Ia bersandar pada dinding sambil meneguk es lemon yang baru saja dibuatnya. Tiba – tiba perempuan di seberangnya melemparkan pensil dan telak mengenai kepalanya. “Aw! Kenapa kau melemparku dengan pensil?” gerutu gadis itu sambil mengusap kepalanya. Gadis yang diseberangnya tadi merangkak mendekatinya dan menyodorkan secarik kertas yang ia temukan tadi. Gadis yang dihadapannya sesaat menatapnya dan menerima kertas tersebut.

“Kau menemukannya darimana ?” tanya gadis yang mengenakan bando putih.

“Disana,” jawabnya sambil menunjuk kearah tumpukan buku lama yang baru saja mereka bongkar bersama. “Siapa yang memberikan ini?” tanya gadis yang diikat satu.

“Kau tidak perlu tau,” jawab gadis berbando yang kembali meneguk es lemonnya.

“Park Sebin!” seru gadis berkucir satu tadi dengan frustasi.
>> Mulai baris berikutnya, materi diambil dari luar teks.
-- ==== Sys2Proof/Laws/PerInstr.lean ====
section
/-! SUPPORT. Facts about every instruction as syntax, one lemma per constructor. -/

namespace Sys2Proof.Laws.EncodingShape

/-- The request that carries an instruction begins with its opcode and is at most three bytes long, the FMT2 format (R62); the
opcode is an unknown one exactly for the constructor of the unknown opcodes (R68). -/
def Statement (i : Instr) : Prop :=
  i.wellFormed = true →
    (encode i).head? = some (opcodeOf i) ∧ (encode i).length ≤ 3 ∧
    (unknownOpcode (opcodeOf i) = true ↔ ∃ op, i = .unknown op)

theorem rdRaw0 : Statement .rdRaw0 := fun _ => by decide

theorem rdRaw1 : Statement .rdRaw1 := fun _ => by decide

theorem rdRaw2 : Statement .rdRaw2 := fun _ => by decide

theorem rdRaw3 : Statement .rdRaw3 := fun _ => by decide

theorem rdRaw4 : Statement .rdRaw4 := fun _ => by decide

theorem rdRaw5 : Statement .rdRaw5 := fun _ => by decide

theorem rdRaw6 : Statement .rdRaw6 := fun _ => by decide

theorem rdRaw7 : Statement .rdRaw7 := fun _ => by decide

theorem rdVer : Statement .rdVer := fun _ => by decide

theorem rdStat : Statement .rdStat := fun _ => by decide

theorem rdMode : Statement .rdMode := fun _ => by decide

theorem rdSp : Statement .rdSp := fun _ => by decide

theorem rdSens : Statement .rdSens := fun _ => by decide

theorem rdPwm : Statement .rdPwm := fun _ => by decide

theorem rdMax : Statement .rdMax := fun _ => by decide

theorem rdFilt0 : Statement .rdFilt0 := fun _ => by decide

theorem rdFilt1 : Statement .rdFilt1 := fun _ => by decide

theorem rdFilt2 : Statement .rdFilt2 := fun _ => by decide

theorem rdFilt3 : Statement .rdFilt3 := fun _ => by decide

theorem rdFilt4 : Statement .rdFilt4 := fun _ => by decide

theorem rdFilt5 : Statement .rdFilt5 := fun _ => by decide

theorem rdFilt6 : Statement .rdFilt6 := fun _ => by decide

theorem rdFilt7 : Statement .rdFilt7 := fun _ => by decide

theorem wrMode (m : Option Byte) : Statement (.wrMode m) := fun _ => by
  cases m <;> simp [encode, payloadOf, opcodeOf, encodeImm8, unknownOpcode, unknownRanges]

theorem wrSp (v : Option Word) : Statement (.wrSp v) := fun _ => by
  cases v <;> simp [encode, payloadOf, opcodeOf, encodeImm16, unknownOpcode, unknownRanges]

theorem wrSens (n : Option Byte) : Statement (.wrSens n) := fun _ => by
  cases n <;> simp [encode, payloadOf, opcodeOf, encodeImm8, unknownOpcode, unknownRanges]

theorem wrPwm (d : Option Byte) : Statement (.wrPwm d) := fun _ => by
  cases d <;> simp [encode, payloadOf, opcodeOf, encodeImm8, unknownOpcode, unknownRanges]

theorem wrMax (v : Option Word) : Statement (.wrMax v) := fun _ => by
  cases v <;> simp [encode, payloadOf, opcodeOf, encodeImm16, unknownOpcode, unknownRanges]

theorem srst : Statement .srst := fun _ => by decide

theorem unknown (op : Byte) : Statement (.unknown op) := fun h => by
  simpa [encode, payloadOf, opcodeOf, Instr.wellFormed] using h

end Sys2Proof.Laws.EncodingShape
end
Keduanya saling bertatapan seakan seseorang yang sedang berdiri didepan cermin dan menatap bayangannya yang terpantul di cermin. Namun nyatanya mereka adalah kembar. Kembar identik.

“Tak ada gunanya lagi jika aku mengatakannya padamu, Yebin! Sudah lima tahun yang lalu!” gertak gadis berbando tadi dengan kesal.

“Kau bahkan tak menceritakannya pada kakakmu sendiri,” keluh Park Yebin yang mundur beberapa langkah dan duduk bersila.

Park Sebin melirik sesaat dan mendengus sebal. “Kakak? Hanya berbeda 6 menit kau mengklaim dirimu sebagai kakak,” umpatnya meremehkan. Yebin yang sudah mengambil ancang – ancang untuk melempar pensil lagi kearah adik kembarnya di tariknya kembali.

Yebin kembali merangkak dan duduk disamping adik kembarnya. Ia memainkan ujung rambut adiknya meski Sebin mengelaknya. “Katakanlah padaku apa yang terjadi sebenarnya, Sebinah …” pintanya pelan.

Sebin melirik tajam kearah kakak kembarnya dan menggerutu pelan. “Ya Tuhan… mengapa kau menciptakanku untuk satu rahim bersama bocah satu ini?”

“Ceritakan. Siapa dia? Apa dia …. Kim Kibum?” tebak Yebin. Sebin terdiam dan kembali meneguk es lemonnya.

Sebin kembali mengingat peristiwa lima tahun yang lalu. Ketika keduanya masih duduk dibangku sekolah menengah atas. Mengenakan seragam yang sama dan mantel yang sama. Hanya tas dan sepatu yang berbeda. Sebin selalu mengenakan bando sedangkan Yebin membiasakan rambutnya untuk diikat satu. Sehari sebelum memasuki libur musim gugur, keduanya menghabiskan waktu di taman sekolah setelah bel pulang berdering. Dengan secangkir kertas teh susu dan sekotak biskuit apel keduanya duduk di bawah pohon chestnut sambil berbincang.

Tiba – tiba Sebin tersenyum ditengah – tengah gigitan terakhir biskuitnya kearah Yebin dan mengarahkan pandangannya kearah punggung seseorang yang menggendong tas hitam, Yebin mengekor pandangan adik kembarnya.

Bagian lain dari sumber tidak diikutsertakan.